This is a salient point. Ghost wolf will work indoors, which will help hance with any kind of large-scale movement very significantly. The 15% movement speed buff will help with the small-scale movement.
The setup time of hance isn't really a problem, as there are other specs with the same issue that do fine.
Given GC's comment, I think the issue most likely to be addressed is the autoattack-driven damage. Something like 70% of a hance shaman's DPS is autoattack-driven (procs, MW, etc.). This means 70% of the time you spend moving is completely unrecoverable. I'm not aware of any melee DPS this high. Rogues get into the 60s right now because of instant poison, but rogues also can recover the majority of their active damage after moving due to energy pooling.
So, first, we already know they're hitting the instant attacks. LL and SS are both slated to be pretty massive compared to live. The mastery bonus will provide a significant increase to your shocks and LL, so that helps. However, mastery also increases your MW procs, fire totems, offhand procs, and shield procs.

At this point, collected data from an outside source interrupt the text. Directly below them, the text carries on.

@[simp] theorem State.sendLost_frame (s : State) (c : Nat) (it : Item) :
    (State.sendLost s c it).inv = s.inv ∧ (State.sendLost s c it).threads = s.threads ∧ (State.sendLost s c it).engines = s.engines ∧
    (State.sendLost s c it).ops = s.ops ∧ (State.sendLost s c it).orders = s.orders ∧ (State.sendLost s c it).rings = s.rings ∧
    (State.sendLost s c it).net = s.net ∧ (State.sendLost s c it).mtch = s.mtch ∧ (State.sendLost s c it).aml = s.aml ∧
    (State.sendLost s c it).host = s.host ∧ (State.sendLost s c it).dev = s.dev ∧ (State.sendLost s c it).eptCache = s.eptCache ∧
    (State.sendLost s c it).ports = s.ports ∧ (State.sendLost s c it).lanes = s.lanes ∧ (State.sendLost s c it).lims = s.lims ∧
    (State.sendLost s c it).limCache = s.limCache ∧ (State.sendLost s c it).limRefill = s.limRefill ∧
    (State.sendLost s c it).route = s.route ∧ (State.sendLost s c it).halfLatch = s.halfLatch ∧
    (State.sendLost s c it).recLatch = s.recLatch ∧ (State.sendLost s c it).sbAddr = s.sbAddr ∧
    (State.sendLost s c it).variant = s.variant ∧ (State.sendLost s c it).free = s.free ∧
    (State.sendLost s c it).pending = s.pending := by
  unfold State.sendLost; dsimp only; split
  · split <;> simp
  · split
    · next heq => split at heq
                  · have := State.wfStart_frame _ _ _ _ _ _ heq; simp_all
                  · cases heq
    · split <;> simp

@[simp] theorem State.freeThread_frame (s : State) (t : Nat) :
    (State.freeThread s t).regs = s.regs ∧ (State.freeThread s t).mem = s.mem ∧ (State.freeThread s t).poison = s.poison ∧
    (State.freeThread s t).inv = s.inv ∧ (State.freeThread s t).tgf = s.tgf ∧ (State.freeThread s t).fifos = s.fifos ∧
    (State.freeThread s t).engines = s.engines ∧ (State.freeThread s t).clusters = s.clusters ∧ (State.freeThread s t).ops = s.ops ∧
    (State.freeThread s t).orders = s.orders ∧ (State.freeThread s t).rings = s.rings ∧ (State.freeThread s t).net = s.net ∧
    (State.freeThread s t).mtch = s.mtch ∧ (State.freeThread s t).aml = s.aml ∧ (State.freeThread s t).host = s.host ∧
    (State.freeThread s t).dev = s.dev ∧ (State.freeThread s t).eptCache = s.eptCache ∧ (State.freeThread s t).ports = s.ports ∧
    (State.freeThread s t).lanes = s.lanes ∧ (State.freeThread s t).lims = s.lims ∧ (State.freeThread s t).limCache = s.limCache ∧
    (State.freeThread s t).limRefill = s.limRefill ∧ (State.freeThread s t).route = s.route ∧
    (State.freeThread s t).halfLatch = s.halfLatch ∧ (State.freeThread s t).recLatch = s.recLatch ∧
    (State.freeThread s t).sbAddr = s.sbAddr ∧ (State.freeThread s t).variant = s.variant ∧ (State.freeThread s t).out = s.out ∧
    (State.freeThread s t).free = s.free ∧ (State.freeThread s t).pending = s.pending := by
  unfold State.freeThread; (try dsimp only); (repeat' split) <;> first | done | (simp; done) | (simp_all; done) | grind

@[simp] theorem State.loseThread_frame (s : State) (t : Nat) (cause : Nat) (epc : Word) :
    (State.loseThread s t cause epc).inv = s.inv ∧ (State.loseThread s t cause epc).engines = s.engines ∧
    (State.loseThread s t cause epc).ops = s.ops ∧ (State.loseThread s t cause epc).orders = s.orders ∧
    (State.loseThread s t cause epc).rings = s.rings ∧ (State.loseThread s t cause epc).net = s.net ∧
    (State.loseThread s t cause epc).mtch = s.mtch ∧ (State.loseThread s t cause epc).aml = s.aml ∧
    (State.loseThread s t cause epc).host = s.host ∧ (State.loseThread s t cause epc).dev = s.dev ∧
    (State.loseThread s t cause epc).eptCache = s.eptCache ∧ (State.loseThread s t cause epc).ports = s.ports ∧
    (State.loseThread s t cause epc).lanes = s.lanes ∧ (State.loseThread s t cause epc).lims = s.lims ∧
    (State.loseThread s t cause epc).limCache = s.limCache ∧ (State.loseThread s t cause epc).limRefill = s.limRefill ∧
    (State.loseThread s t cause epc).route = s.route ∧ (State.loseThread s t cause epc).halfLatch = s.halfLatch ∧
    (State.loseThread s t cause epc).recLatch = s.recLatch ∧ (State.loseThread s t cause epc).sbAddr = s.sbAddr ∧
    (State.loseThread s t cause epc).variant = s.variant ∧ (State.loseThread s t cause epc).free = s.free ∧
    (State.loseThread s t cause epc).pending = s.pending := by
  unfold State.loseThread; (try dsimp only); (repeat' split) <;> first | done | (simp; done) | (simp_all; done) | grind

@[simp] theorem State.parityError_frame (s : State) (g : Nat) :
    (State.parityError s g).inv = s.inv ∧ (State.parityError s g).threads = s.threads ∧ (State.parityError s g).clusters = s.clusters ∧
    (State.parityError s g).ops = s.ops ∧ (State.parityError s g).orders = s.orders ∧ (State.parityError s g).rings = s.rings ∧
    (State.parityError s g).net = s.net ∧ (State.parityError s g).mtch = s.mtch ∧ (State.parityError s g).aml = s.aml ∧
    (State.parityError s g).host = s.host ∧ (State.parityError s g).dev = s.dev ∧ (State.parityError s g).eptCache = s.eptCache ∧
    (State.parityError s g).ports = s.ports ∧ (State.parityError s g).lanes = s.lanes ∧ (State.parityError s g).lims = s.lims ∧
    (State.parityError s g).limCache = s.limCache ∧ (State.parityError s g).limRefill = s.limRefill ∧
    (State.parityError s g).route = s.route ∧ (State.parityError s g).halfLatch = s.halfLatch ∧
    (State.parityError s g).recLatch = s.recLatch ∧ (State.parityError s g).sbAddr = s.sbAddr ∧
    (State.parityError s g).variant = s.variant ∧ (State.parityError s g).free = s.free ∧
    (State.parityError s g).pending = s.pending := by
  unfold State.parityError; (try dsimp only); (repeat' split) <;> first | done | (simp; done) | (simp_all; done) | grind

@[simp] theorem State.takeExc_frame (s0 : State) (t : Nat) (code : Nat) (eval : Word) (epc : Word) :
    (State.takeExc s0 t code eval epc).inv = s0.inv ∧ (State.takeExc s0 t code eval epc).ops = s0.ops ∧
    (State.takeExc s0 t code eval epc).orders = s0.orders ∧ (State.takeExc s0 t code eval epc).rings = s0.rings ∧
    (State.takeExc s0 t code eval epc).net = s0.net ∧ (State.takeExc s0 t code eval epc).mtch = s0.mtch ∧
    (State.takeExc s0 t code eval epc).aml = s0.aml ∧ (State.takeExc s0 t code eval epc).host = s0.host ∧
    (State.takeExc s0 t code eval epc).dev = s0.dev ∧ (State.takeExc s0 t code eval epc).eptCache = s0.eptCache ∧
    (State.takeExc s0 t code eval epc).ports = s0.ports ∧ (State.takeExc s0 t code eval epc).lanes = s0.lanes ∧
    (State.takeExc s0 t code eval epc).lims = s0.lims ∧ (State.takeExc s0 t code eval epc).limCache = s0.limCache ∧
    (State.takeExc s0 t code eval epc).limRefill = s0.limRefill ∧ (State.takeExc s0 t code eval epc).route = s0.route ∧
    (State.takeExc s0 t code eval epc).halfLatch = s0.halfLatch ∧ (State.takeExc s0 t code eval epc).recLatch = s0.recLatch ∧
    (State.takeExc s0 t code eval epc).sbAddr = s0.sbAddr ∧ (State.takeExc s0 t code eval epc).variant = s0.variant ∧
    (State.takeExc s0 t code eval epc).free = s0.free ∧ (State.takeExc s0 t code eval epc).pending = s0.pending := by
  unfold State.takeExc; (try dsimp only); (repeat' split) <;> first | done | (simp; done) | (simp_all; done) | grind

My guess is that hance will see one or more of the following:
1) More damage shifted to LL/SS/shocks
2) MW procs changed to either
A) only proc off of instants (but proc reliably) (and maybe not stack as far)
B) proc off of something that isn't movement-limited, like searing totem
Potentially, they may include "while running" buffs like they've given SP/boom. This would have to be limited, IMO, to ghost wolf movement. Else you could just shake back and forth (like many melee already do
and get the buff. So maybe something like "For every second you spend in ghost wolf form, your Feral Spirit cooldown is reduced by X seconds." X would be balanced to provide hance whatever "movement damage recovery" they need to match design goals/balance.